Se sabe que el pasado se reactualiza todo el tiempo, y las formas en las que se hace cobran especial relevancia entre los más jóvenes: los primeros votantes de este domingo nacían en momentos en que asumía Néstor Kirchner, en 2003.
Lágrimas. Uno de los signos más curiosos de esta campaña fue el llamado a votar sin necesidad de tener argumentos, basado en la autoconfianza, para desde allí interpelar a su círculo más cercano. Esto implica una ruptura completa con el sueño racionalista weberiano y el ascenso de las emociones en la política o, mejor dicho, una política de las emociones. El pedido de emisión de un voto en ausencia de motivos va más allá de toda idea de una opinión pública como la pensó Jürgen Habermas, es directamente un reclamo al ciudadano para otorgar un mandato a un dirigente sin contenido crítico o reflexivo. Podría resultar sensato para un candidato que nunca tuvo la oportunidad de gobernar, pero suena extraño aplicarlo hacia gente con experiencia dirigiendo el Estado.
También las lágrimas de algunos candidatos sellaron el pasaje de las razones a las emociones.

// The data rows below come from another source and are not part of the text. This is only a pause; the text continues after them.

/-- The first refusal of the BLOCKS section (R172, R174). A block 0 whose START is not 0 names word 0 of the stream. -/
def Ctx.blocksFault (k : Ctx) : Option Nat :=
  if k.blocks = [] then some (kviTable k.core sBlocks 0)
  else
    firstBad (fun n (b : Block) =>
      let own := some (kviTable k.core sBlocks n)
      let x := k.prog.raw.blocks.getD n 0
      let prev := k.blocks[n - 1]?
      if 1 < b.mode || bits x 56 8 ≠ 0 || (b.mode = 0) ≠ (b.length ≠ 0) || (n = 0 && b.mode ≠ 0) then own
      else if b.next < 0xFFFD && k.blocks.length ≤ b.next then own
      else
        match (upFrom 0 6).find? fun e => n = 0 && b.start.getD e 0 ≠ 0 with
        | some e => some (kviOf k.core e 0)
        | none =>
          if (upFrom 0 6).any fun e => (k.stream e).length < b.start.getD e 0
              || (n ≠ 0 && (match prev with
                | some p => b.start.getD e 0 < p.start.getD e 0
                | none => false)) then own
          else none) 0 k.blocks

/-! ### Chains (04 R111, R112; R195, R196) -/

/-- Whether a CHAINS entry breaks R195. -/
def chainBad (isa x : Nat) : Bool :=
  let n := bits x 0 4
  let c := chainOf x
  let has := fun (st : Nat) => c.stages.contains st
  8 < n || ((upFrom 0 8).any fun k => n ≤ k && bits x (3 * k + 4) 3 ≠ 0) || bits x 61 3 ≠ 0
    || c.addForm = 3 || 5 < c.cselPred || 4 < c.lutFn || c.redOp = 3 || 11 < c.cvtFmt || 9 < c.packFmt
    || (!has 0 && c.cvtFmt ≠ 0) || (!has 1 && c.bMul ≠ 0) || (!has 2 && (c.addForm ≠ 0 || c.bAdd ≠ 0))
    || (!has 3 && (c.cselPred ≠ 0 || c.cselMask || c.bCsb ≠ 0 || c.bCsc ≠ 0)) || (!has 4 && c.lutFn ≠ 0)
    || (!has 5 && c.shf ≠ 0) || (!has 6 && (c.redOp ≠ 0 || c.redG16 || c.redInt))
    || (!has 7 && (c.packFmt ≠ 0 || c.packSplit || c.packSr || c.packSat || c.packIndex))
    || (isa = 2 && ((3 ≤ c.cvtFmt && c.cvtFmt ≤ 6) || c.cvtFmt = 11 || (3 ≤ c.packFmt && c.packFmt ≤ 6) || c.packIndex
      || c.redInt || c.lutFn = 4))

/-- Whether a chain breaks R111. -/
def chainOrder (c : Chain) : Bool :=
  !twins c.stages && !((c.stages.drop 1).contains 0)
    && !((c.stages.take (c.stages.length - 1)).any fun st => st = 6 || st = 7) && c.stages.length ≤ 8

/-- Distinct operands of a kind among the specifiers that a chain reads. -/
def distinct (l : List Nat) : List Nat := l.foldr (fun a acc => if acc.contains a then acc else a :: acc) []

/-- The bindings that a chain's stages name. -/
def chainBindings (c : Chain) : List Nat := (c.stages.flatMap (stageBindings c)).filter fun b => b ≠ 0

/-- Whether a chain has CVT RAW. -/
def rawSource (c : Chain) : Bool := c.stages.contains 0 && c.cvtFmt = 11

/-- The operands that a VOP reads: kind 1 V, 2 S, 3 operand-cache entries; each once. -/
def vopReads (c : Chain) (f : VopFields) (kind : Nat) : List Nat :=
  let specs := f.srca :: (chainBindings c).map (specOf f)
  let own := (specs.filter fun s => s.kind.toNat = kind).map fun s => s.idx.toNat
  let pair := if rawSource c && f.srca.kind.toNat = kind && kind ≠ 2 then [f.srca.idx.toNat + 1] else []
  let sx := if kind = 2 && readsSx c then [f.sx.toNat] else []
  distinct (own ++ pair ++ sx)

/-- The groups SEL that a source or target of width `w` has (04 R116). -/
def selLimit (w : Nat) : Nat := match w with | 8 => 4 | 6 => 5 | 4 => 8 | 16 => 2 | _ => 1

/-- Whether the loader refuses a VOP for its chain (R111, R112, R120, R194, R195). -/
def vopBad (isa : Nat) (f : VopFields) (c : Chain) : Bool :=
  let used := chainBindings c
  !chainOrder c || 3 < (vopReads c f 1).length || 2 < (vopReads c f 3).length || 2 < (vopReads c f 2).length
    || (upFrom 1 3).any (fun b => !used.contains b && (specOf f b).kind ≠ 0)
    || (rawSource c && ((f.srca.kind = 1 && 62 < f.srca.idx.toNat) || (f.srca.kind = 3 && 510 < f.srca.idx.toNat)))
    || (c.stages.contains 0 && !rawSource c && selLimit (elemWidth c.cvtFmt) ≤ f.sel.toNat)
    || (c.stages.contains 7 && selLimit (elemWidth c.packFmt) ≤ f.sel.toNat)
    || (isa = 2 && f.sx ≠ 0) || (f.sde && c.stages.contains 6 && c.redG16)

Allí, las sensaciones sobrepasan al discurso político para pegar de lleno en las subjetividades, buscando el espacio donde los datos pierden sentido en un clima de mutua comprensión. La misma función han cumplido el uso de las metáforas como que estamos cruzando un río a nado donde la orilla lejana aparece lejana, o las clásicas referencias meteorológicas. Esas situaciones, a pura simbología, corren el costado analítico de los votantes para llevarlos a un terreno sensorial, no se piensa en las calorías consumidas en medio del río.
Bot-ar. Si tiempo atrás la emoción y los sentimientos eran patrimonio de la vida íntima, personal y si se quiere romántica, hoy se han vuelto parte de la escena pública. La televisión fue vanguardia en esto con sus reality shows al estilo Gran Hermano. Hoy el país completo se ha transformado en un enorme reality, donde la grieta ocupa un rol central, porque más que la discusión sobre proyectos políticos divergentes tiene que ver con movilizar las emociones, los odios y amores. En este plano es claro cómo los hate speeches (discursos del odio) han ido lentamente ocupando los espacios de interacción social, facilitados por el ecosistema de las redes sociales. Florecen los insultos y las acusaciones mutuas, se cancelan los intercambios de opiniones: el otro como enemigo. Como si fuera poco, en el medio del lío, aparecen los bots en las redes con mensajes desconcertantes. Por contrapartida también emerge un nuevo tipo de solidaridad basada en los afectos, más allá de la solidaridad mecánica, propia de la relación cara a cara de los pequeños pueblos, y de solidaridad orgánica propia de la gran urbe industrial. Quizás allí exista una nueva esperanza.